He found his solution--narrowing the start point through his knowledge of where the crash happened and then applying a linear search--quite quickly, before I had a chance to offer my solution.

However, if you didn't have that knowledge of the data, this becomes quite an interesting problem. As the data points are not strictly ascending, you cannot use a binary search.

The data points plotted (in reverse time order) would look something like:

71 --- 70 --- 69-- --- 68 ------- --- 68 --- 67 --- 66 --- .. 0 --------------------------------------------------------------

Note: I've shown the possibility that he continued playing after the crash and accumlated an extra level from the restored value of 68.

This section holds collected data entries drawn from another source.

-- ==== Sys2Proof/Machine/SegmentTable.lean ====
section
/-! DEFINITION. TLR, TL, TL*, TSR, TS, TS*: the sixteen MMU registers (spec/41_segment_table.md R130–R136). -/

namespace Sys2Proof.Machine

/-- The MMU is there: the model is P857M and has the option (R130 step 2). -/
def mmuInstalled (c : Config) : Bool := c.model == .p857m && c.hasMmu

/-- The checks of R130 steps 2 and 3. -/
def segmentChecks (s : State) : Result Unit := do
  require (mmuInstalled s.config) (.fault (.notInstalled s.pc))
  requireSystem s

/-- `for i = 0 .. 15: TR[i] <- MemRead(E +16 2i, 2)`, then `pc` advances by `len` (R131, R132). All accesses are translated
with the old TR values: the registers are written after the last read (R136). -/
def loadSegmentTable (e len : Word) (s : State) : Result State := do
  requireEvenBlock e
  let (ws, t) ← readBlock 16 e s
  .ok ((t.setTr ws).advance len)

/-- `for i = 0 .. 15: MemWrite(E +16 2i, 2, TR[i])`, then `pc` advances by `len` (R133, R134). -/
def storeSegmentTable (e len : Word) (s : State) : Result State := do
  requireEvenBlock e
  let t ← writeBlock 16 s.tr e s
  .ok (t.advance len)

/-- TLR (R131). -/
def execTlr (r2 : RegNum) (s : State) : Host.Outcome State Fault Refusal :=
  finish do
    requireT3Register r2
    segmentChecks s
    loadSegmentTable (eaRegister s r2) 2#16 s

/-- TL (R132, types T4 and T5). -/
def execTl (r2 : RegNum) (m : Word) (s : State) : Host.Outcome State Fault Refusal :=
  finish do
    segmentChecks s
    loadSegmentTable (eaDirect s r2 m) 4#16 s

/-- TL* (R132, types T6 and T7). -/
def execTlInd (r2 : RegNum) (m : Word) (s : State) : Host.Outcome State Fault Refusal :=
  finish do
    segmentChecks s
    let (e, t) ← eaIndirect s r2 m
    loadSegmentTable e 4#16 t

/-- TSR (R133). -/
def execTsr (r2 : RegNum) (s : State) : Host.Outcome State Fault Refusal :=
  finish do
    requireT3Register r2
    segmentChecks s
    storeSegmentTable (eaRegister s r2) 2#16 s

/-- TS (R134, types T4 and T5). -/
def execTs (r2 : RegNum) (m : Word) (s : State) : Host.Outcome State Fault Refusal :=
  finish do
    segmentChecks s
    storeSegmentTable (eaDirect s r2 m) 4#16 s

/-- TS* (R134, types T6 and T7): one indirection, then consecutive words (spec/90_conflicts.md C3). -/
def execTsInd (r2 : RegNum) (m : Word) (s : State) : Host.Outcome State Fault Refusal :=
  finish do
    segmentChecks s
    let (e, t) ← eaIndirect s r2 m
    storeSegmentTable e 4#16 t

end Sys2Proof.Machine
end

The problem is similar to finding a local maxima or minima, for which there is an algorithm call a Ternary search. But if the he'd managed to raise his level after the crash, that would no longer work as it requires strictly descending values either side of the maxima. It would also need adapting to handle duplicate values.

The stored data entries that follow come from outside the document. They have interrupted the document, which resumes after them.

/-- The first word of a block that cannot be stored stops the instruction (R173). -/
theorem exec_store_stops (ready : Ready i s) (h : BlockAt i s e) (stores : storesMemory i = true)
    (even : isEven e = true) {k : Nat} (hk : k < wordsMoved i)
    (before : ∀ j < k, (storable s (blockAddr e j)).isSome = true) {stop : Stop}
    (bad : StoreStops s (blockAddr e k) stop) : exec i s = stop.outcome := by
  obtain ⟨n, u, hu, run⟩ := exec_of_blockAt ready h
  obtain ⟨ws, transfer⟩ := blockTransfer_of_storesMemory stores even u
  rw [run, transfer, hu.writeBlock_stops hk before bad ws]
  rfl

end

theorem isEven_two_mul (k : Nat) : isEven (BitVec.ofNat 16 (2 * k)) = true := by
  simp only [isEven, BitVec.getLsbD_ofNat, Nat.testBit_zero, Nat.mul_mod_right]
  decide

/-- Every word of a block at an even address has an even address, a block that wraps included (R57). -/
theorem isEven_blockAddr {e : Word} (even : isEven e = true) (k : Nat) : isEven (blockAddr e k) = true := by
  rw [blockAddr, isEven_add (isEven_two_mul k), even]

end Sys2Proof.Machine
end

section
/-! PROOF. The program text never changes, and what has been written stays readable. -/

namespace Sys2Proof.Machine

/-- No step changes a character of the program text (R64, decision D21). -/
theorem step_readByte_text {s t : State} (h : step s = .next t) {a : Nat} (text : inSpans s.config.programText a = true) :
    t.mem.readByte a = s.mem.readByte a := by
  obtain ⟨i, u, completed, rfl⟩ := step_completed h
  obtain ⟨n, v, transfers, mem⟩ := completed.mem
  rw [ioTurn_readByte_text (completed.config ▸ text), mem, transfers.readByte_text text]

/-- Settles O44: neither the stores of an instruction nor the turns change the text, and a store that meets it stops. -/
theorem programTextNeverChanges : Obligations.ProgramTextNeverChanges := by
  refine ⟨fun s t h a => step_readByte_text h, fun i s e k p ready stores block even hk before answer present text => ?_,
    fun s a => ioTurn_readByte_text⟩
  have phys : physical s (blockAddr e k) .write = .ok p := physical_ok.2 ⟨isEven_blockAddr even k, answer, present⟩
  exact exec_store_stops ready block stores even hk before (storeStops_inText phys text)

/-- Settles O50: neither the transfers of an instruction nor the turns take a value away. -/
theorem writtenMemoryStaysReadable : Obligations.WrittenMemoryStaysReadable := by
  intro s t h a written
  obtain ⟨i, u, completed, rfl⟩ := step_completed h
  obtain ⟨n, v, transfers, mem⟩ := completed.mem
  exact ioTurn_isSome (mem ▸ transfers.isSome written)

/-- Settles O49: by the laws of a turn. -/
theorem ioTurnsAreConfined : Obligations.IoTurnsAreConfined := fun s =>
  ⟨ioTurn_quiet, ioTurn_memoryOnly s, ioTurn_events s, fun _ h => ioTurn_readByte (ioMayWrite_eq_false.2 h)⟩

/-- Settles O33: a turn takes no value away and moves no address. -/
theorem blocksCompleteBesideTransfers : Obligations.BlocksCompleteBesideTransfers := fun _ _ ready =>
  ⟨fun _ block => exec_load_completes ready (.inl block), fun _ block => exec_store_completes ready (.inl block),
    fun a p _ pointer word => exec_load_completes ready (.inr ⟨a, p, pointer, word⟩),
    fun a p _ pointer word => exec_store_completes ready (.inr ⟨a, p, pointer, word⟩)⟩

end Sys2Proof.Machine
end

section
/-! PROOF. Addresses: where an odd one and a fetch stop, the sums, and the narrow footprint. -/

namespace Sys2Proof.Machine

/-- Settles O29: the block, its pointer and the fetch each check their address. -/
theorem oddAddressesAreRefused : Obligations.OddAddressesAreRefused := fun _ _ =>
  ⟨fun _ ready block odd => exec_of_blockAt_odd ready (.inl block) odd,
    fun _ ready pointer odd => exec_of_pointer_error ready pointer (physical_odd odd),
    fun a p _ ready pointer word odd => exec_of_blockAt_odd ready (.inr ⟨a, p, pointer, word⟩) odd,
    step_odd⟩

/-- Settles O10: by the checks of `physical` in their order, then the reading of the word. -/
theorem fetchStops : Obligations.FetchStops := by
  refine fun s => ⟨step_odd, fun even fault => step_of_physical_error (physical_untranslated even fault),
    fun p even answer absent => step_of_physical_error (physical_absent even answer absent),
    fun p even answer present unwritten => ?_, fun p w => step_pcWrap⟩
  have phys : physical s s.pc .fetch = .ok p := physical_ok.2 ⟨even, answer, present⟩
  refine step_of_fetchWord_error (stop := .fault (.unwrittenMemory p)) ?_
  rw [fetchWord, phys, ok_bind, readPhysical_unwritten unwritten]

/-- Settles O34: by the sums of bit vectors; twice a number is even. -/
theorem addressSumsWrap : Obligations.AddressSumsWrap := by
  intro s r2 m e k hk
  refine ⟨?_, ?_, fun even => isEven_blockAddr even k⟩
  · rw [eaDirect]
    split_ifs
    · rfl
    · exact BitVec.toNat_add m (s.reg r2)
  · rw [blockAddr, BitVec.toNat_add, BitVec.toNat_ofNat, Nat.add_mod_mod]

/-- The two fields of a second control word make it up (R116). -/
theorem cw2_toNat (cw2 : Word) : cw2.toNat = 2 * (cw2WordAddress cw2).toNat + (cw2RightHand cw2).toNat := by
  have right : (cw2RightHand cw2).toNat = cw2.toNat / 2 ^ 0 % 2 := Nat.toNat_testBit cw2.toNat 0
  rw [right, cw2WordAddress, BitVec.extractLsb'_toNat, Nat.shiftRight_one]
  have := cw2.isLt
  omega

theorem toNat_append_eq_add {m n : Nat} (x : BitVec m) (y : BitVec n) : (x ++ y).toNat = 2 ^ n * x.toNat + y.toNat := by
  rw [BitVec.toNat_append, ← Nat.shiftLeft_add_eq_or_of_lt y.isLt, Nat.shiftLeft_eq, Nat.mul_comm]

/-- The start address of a transfer in plain arithmetic: its extension above the word address and the character (R117). -/
theorem transferStart_eq (cw1 cw2 : Word) :
    transferStart cw1 cw2 = 2 ^ 16 * (cw1Extension cw1).toNat + 2 * (cw2WordAddress cw2).toNat +
      (!cw1WordMode cw1 && cw2RightHand cw2).toNat := by
  rw [transferStart, toNat_append_eq_add, toNat_append_eq_add, BitVec.toNat_ofBool]
  omega

/-- Settles O19: by the plain form of the start address; a unit is one character or two. -/
theorem narrowTransferFootprint : Obligations.NarrowTransferFootprint := by
  intro cw1 cw2 p
  have word := cw2_toNat cw2
  simp only [transferCovers, transferStart_eq, transferSize, Bool.and_eq_true, Bool.not_eq_true', decide_eq_true_eq]
  refine and_congr_right fun _ => ?_
  cases cw1WordMode cw1
  · simp; omega
  · simp; omega

end Sys2Proof.Machine
end

section
/-! PROOF. Translate: any total function is a table of it, and without the MMU no operation observes TR0 to TR15 (R58). -/

namespace Sys2Proof.Machine

/-! ## Translate as a table -/

/-- The arguments of Translate. -/
abbrev TranslateKey := Vector Word 16 × Mode × Word × AccessKind

/-- The arguments that a row answers. -/
def rowKey (row : TranslateRow) : TranslateKey := (row.tr, row.mode, row.addr, row.kind)

/-- The row of `f` for its arguments. -/
def rowOf (f : Vector Word 16 → Mode → Word → AccessKind → Option Nat) : TranslateKey → TranslateRow
  | (tr, mode, addr, kind) => ⟨tr, mode, addr, kind, f tr mode addr kind⟩

theorem finite_translateKey : Finite TranslateKey := by
  have word : Finite Word := .of_injective BitVec.toFin fun _ _ => BitVec.eq_of_toFin_eq
  have mode : Finite Mode := .of_surjective ![.system, .user] fun
    | .system => ⟨0, rfl⟩
    | .user => ⟨1, rfl⟩
  have kind : Finite AccessKind := .of_surjective ![.fetch, .read, .write] fun
    | .fetch => ⟨0, rfl⟩
    | .read => ⟨1, rfl⟩
    | .write => ⟨2, rfl⟩
  have tr : Finite (Vector Word 16) := .of_injective (fun (v : Vector Word 16) (k : Fin 16) => v[k.val]) fun v w same =>
    Vector.ext fun k hk => congrFun same ⟨k, hk⟩
  infer_instance

/-- With the MMU, the first row for the arguments gives the answer. -/
theorem translate_of_find? {c : Config} {tr : Vector Word 16} {mode : Mode} {addr : Word} {kind : AccessKind}
    {row : TranslateRow} (hmmu : c.hasMmu = true)
    (found : (c.translation.find? fun r => rowKey r == (tr, mode, addr, kind)) = some row) :
    translate c tr mode addr kind = row.answer := by
  have sameTest : (fun r : TranslateRow => r.tr == tr && r.mode == mode && r.addr == addr && r.kind == kind) =
      fun r => rowKey r == (tr, mode, addr, kind) := by
    funext r
    simp only [Bool.and_assoc]
    rfl
  simp only [translate, hmmu, if_true, sameTest, found]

Playing around, I came up with what I'll call a Probe Search in the absence of my ability to find any prior art that looks similar.

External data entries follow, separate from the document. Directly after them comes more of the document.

/-- Settles O20: `k` ticks after the firing the difference is `k - PERIOD`, negative for `k < PERIOD`. -/
theorem periodBoundOfTheComparator : Obligations.PeriodBoundOfTheComparator := by
  unfold Obligations.PeriodBoundOfTheComparator
  intro c p
  refine ⟨fun hpos hbound => ⟨fun k hk hkp => ?_, ?_⟩, fun hlarge => ?_⟩
  · rw [reached_eq_false_iff]
    bv_omega
  · simp [reached_iff]
  · rw [reached_iff]
    bv_omega

/-! ### The commands and the tick, one rule each -/

/-- Settles O11: the two cases of `TRUN`. -/
theorem tinitSetsTheTimerBits : Obligations.TinitSetsTheTimerBits := by
  unfold Obligations.TinitSetsTheTimerBits
  refine fun s => ⟨fun htrun => ⟨_, execTinit_eq_next_iff.2 ⟨htrun, rfl⟩, rfl, rfl, ?_⟩, fun htrun => ?_⟩
  · simp [eventEnabled, drainEnabled]
  · show execTinit s = .refused .tinitRepeated
    rw [execTinit, atomic_eq_refused_iff]
    simp [enterCritical, htrun]

theorem exec_tadd (action period : U16) (s : State) :
    exec (.tadd action period) s = .next (s.setTasks (register s.tasks (newTask action period))) :=
  execTadd_eq action period s

/-- A registration fills the slot that is empty after occupied ones only (R81). -/
theorem register_of_first_empty {v : Vector (Option Task) 10} {i : Fin 10} (hempty : v[i] = none)
    (hbelow : ∀ j : Fin 10, j < i → v[j] ≠ none) (τ : Task) : register v τ = v.set i (some τ) := by
  rcases register_cases v τ with ⟨k, hk, hnone, hfirst, hr⟩ | ⟨hfull, -⟩
  · obtain hlt | heq | hgt := lt_trichotomy k i
    · exact absurd hnone (hbelow ⟨k, hk⟩ hlt)
    · rw [hr]
      subst heq
      rfl
    · exact absurd hempty (hfirst i hgt)
  · exact absurd hempty (hfull i i.isLt)

theorem register_of_full {v : Vector (Option Task) 10} (hfull : ∀ i : Fin 10, v[i] ≠ none) (τ : Task) :
    register v τ = v := by
  rcases register_cases v τ with ⟨k, hk, hnone, -⟩ | ⟨-, hr⟩
  · exact absurd hnone (hfull ⟨k, hk⟩)
  · exact hr

/-- Settles O12: a registration fills the first empty slot, or there is none. -/
theorem taddFillsTheFirstEmptySlot : Obligations.TaddFillsTheFirstEmptySlot := by
  unfold Obligations.TaddFillsTheFirstEmptySlot
  refine fun s action period => ⟨fun i hempty hbelow => ?_, fun hfull => ?_⟩
  · rw [exec_tadd, register_of_first_empty hempty hbelow]
    rfl
  · rw [exec_tadd, register_of_full hfull]
    rfl

/-- The state after a `RDCLK` (R86). -/
def afterRdclk (s : State) : State := s.setResp (s.resp ++ clockResponse s.clock)

theorem exec_rdclk (s : State) : exec .rdclk s = .next (afterRdclk s) := execRdclk_eq s

/-- A 16-bit value as it travels, its bytes written in naturals (R41). -/
theorem bytes16_eq (v : U16) : bytes16 v = [BitVec.ofNat 8 (v.toNat % 256), BitVec.ofNat 8 (v.toNat / 256)] := by
  simp only [bytes16, List.cons.injEq, and_true]
  constructor <;>
    · apply BitVec.eq_of_toNat_eq
      simp [byteOf_toNat]

/-- Settles O13: the response of `RDCLK` is the clock's two bytes. -/
theorem rdclkAnswersTheClock : Obligations.RdclkAnswersTheClock := by
  unfold Obligations.RdclkAnswersTheClock
  intro s
  rw [exec_rdclk, afterRdclk, clockResponse, bytes16_eq]
  rfl

/-- The state after a `CAPTURE` (R84). -/
def afterCapture (s : State) : State :=
  (s.setTasks (scanSlots captureSlot s.tasks)).setResp (s.resp ++ captureResponse (snapshot s.tasks))

theorem exec_capture (s : State) : exec .capture s = .next (afterCapture s) := execCapture_eq s

theorem capture_effect (s : State) : Effect (.cmd .capture) s (afterCapture s) := .capture

/-- The token of a slot, in the words of the statements. -/
theorem slotToken_eq_bind :
    slotToken = fun slot => slot.bind fun τ => if τ.ready = true then some τ.action else none := by
  funext slot
  cases slot <;> rfl

theorem length_snapshot_le (v : Vector (Option Task) 10) : (snapshot v).length ≤ 10 := by
  simpa [snapshot] using List.length_filterMap_le slotToken v.toList

/-- Settles O14: the response is the snapshot's, and a capture changes each slot's `READY` alone. -/
theorem captureAnswersAndClearsReadyTasks : Obligations.CaptureAnswersAndClearsReadyTasks := by
  unfold Obligations.CaptureAnswersAndClearsReadyTasks
  intro s
  refine ⟨_, exec_capture s, rfl, ?_, ?_, fun i => ?_⟩
  · rw [← slotToken_eq_bind]
    exact length_snapshot_le s.tasks
  · simp only [← slotToken_eq_bind, ← bytes16_eq]
    rfl
  · rw [afterCapture, State.setResp_tasks, State.setTasks_tasks, Fin.getElem_fin, getElem_scanSlots]
    cases s.tasks[(i : Nat)] with
    | none => rfl
    | some τ => simp [captureSlot_some, beq_eq_decide]

/-! ### The host's reading of a `CAPTURE` -/

@[simp] theorem tokensOfBytes_flatMap_bytes16 (snap : List U16) :
    tokensOfBytes (snap.flatMap bytes16) = some snap := by
  induction snap with
  | nil => rfl
  | cons a snap ih =>
    show (tokensOfBytes (snap.flatMap bytes16)).map (le16 (byteOf 0 a) (byteOf 1 a) :: ·) = some (a :: snap)
    simp [ih]

/-- The host reads back the snapshot list, which a count byte can count (R66, R69). -/
theorem tokensOfResponse_captureResponse {snap : List U16} (hlen : snap.length ≤ 255) :
    tokensOfResponse (captureResponse snap) = some snap := by
  have hcount : snap.length % 256 = snap.length := Nat.mod_eq_of_lt (by omega)
  simp [tokensOfResponse, captureResponse, hcount]

/-- What a `CAPTURE` tells the host (R84, R85). -/
theorem tokensOfResponse_afterCapture (s : State) :
    tokensOfResponse (responseOf s (afterCapture s)) = some (snapshot s.tasks) := by
  have hresponse : responseOf s (afterCapture s) = captureResponse (snapshot s.tasks) := List.drop_left
  have hlen := length_snapshot_le s.tasks
  rw [hresponse, tokensOfResponse_captureResponse (by omega)]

The basic idea is that you probe the dataset at some regular interval, looking for a value greater than the $currlevel value (or could be 0). If you fail to find a higher value (quite likely), you half the step size, loop back and probe again.

If you succeed in finding a higher value, you then have a upper/rightmost boundary at the probe that found it. And the preceeding probe forms a lower/leftmost boundary. So you set your hi and lo limits to these, recalculate the step size; reset the limit to the higher value you found, and loop back to the start.

Eventually, you will decrease the boundaries and increase the limit to the point where you will fail to find another higher value. You then step back from the hi limit linearly to find the leftmost file with the highest limit and you're there.

Here is a subroutine to implement the algorithm. I've substituted an array for the files for testing.

sub probe { use integer; my( $aref, $lo, $hi, $limit, $istep ) = @_; my $step = ( $hi - $lo ) / $istep; { my $i = $lo; $i += $step while $i <= $hi and $aref->[ $i ] <= $limit; if( $i >= $hi ) { if( $aref->[ $hi ] == $limit ) { --$hi while $aref->[ $hi - 1 ] == $limit; return $hi; } $step /= 2; } else { $limit = $aref->[ $i ]; $lo = $hi - $step; ## Update: Swapped the order of this li +ne and the next $hi = $i; $step = int( ( $hi - $lo ) / $istep ); # $istep was wrongl +y '10' } redo; } }

To test this out I generated an array of values to simulate the level values in the files:

my $ramping = 57000 - 9029; my $step = int( $ramping / 72 ); my $leftovers = $ramping - ( $step * 72 ); my $tiedObj = tie my @levels, 'Tie::Array::CountReads'; @levels = ( ( 68 ) x 9029, map( (( $_ ) x $step ), reverse 0 .. 71 ), (0) x $leftovers );

I then tied that array to a custom tie, to allow me to count the number of read references to the array. This represents the number of files you would have to read.

The interesting thing is that the size of the initial step for the probing has a dramatic affect on the efficiency of the search. Unfortunately, the relationship between the initial step size and the number of files that need to be read is rather chaotic. For example, the number of files that it needs to inspect can be as low a 34 with initial step size of either 58 or 82. But get the choice wrong by just a few and it could take as many as 670 with initial step size of 53. That's still far less than the 9030 that a linear search from the top takes though.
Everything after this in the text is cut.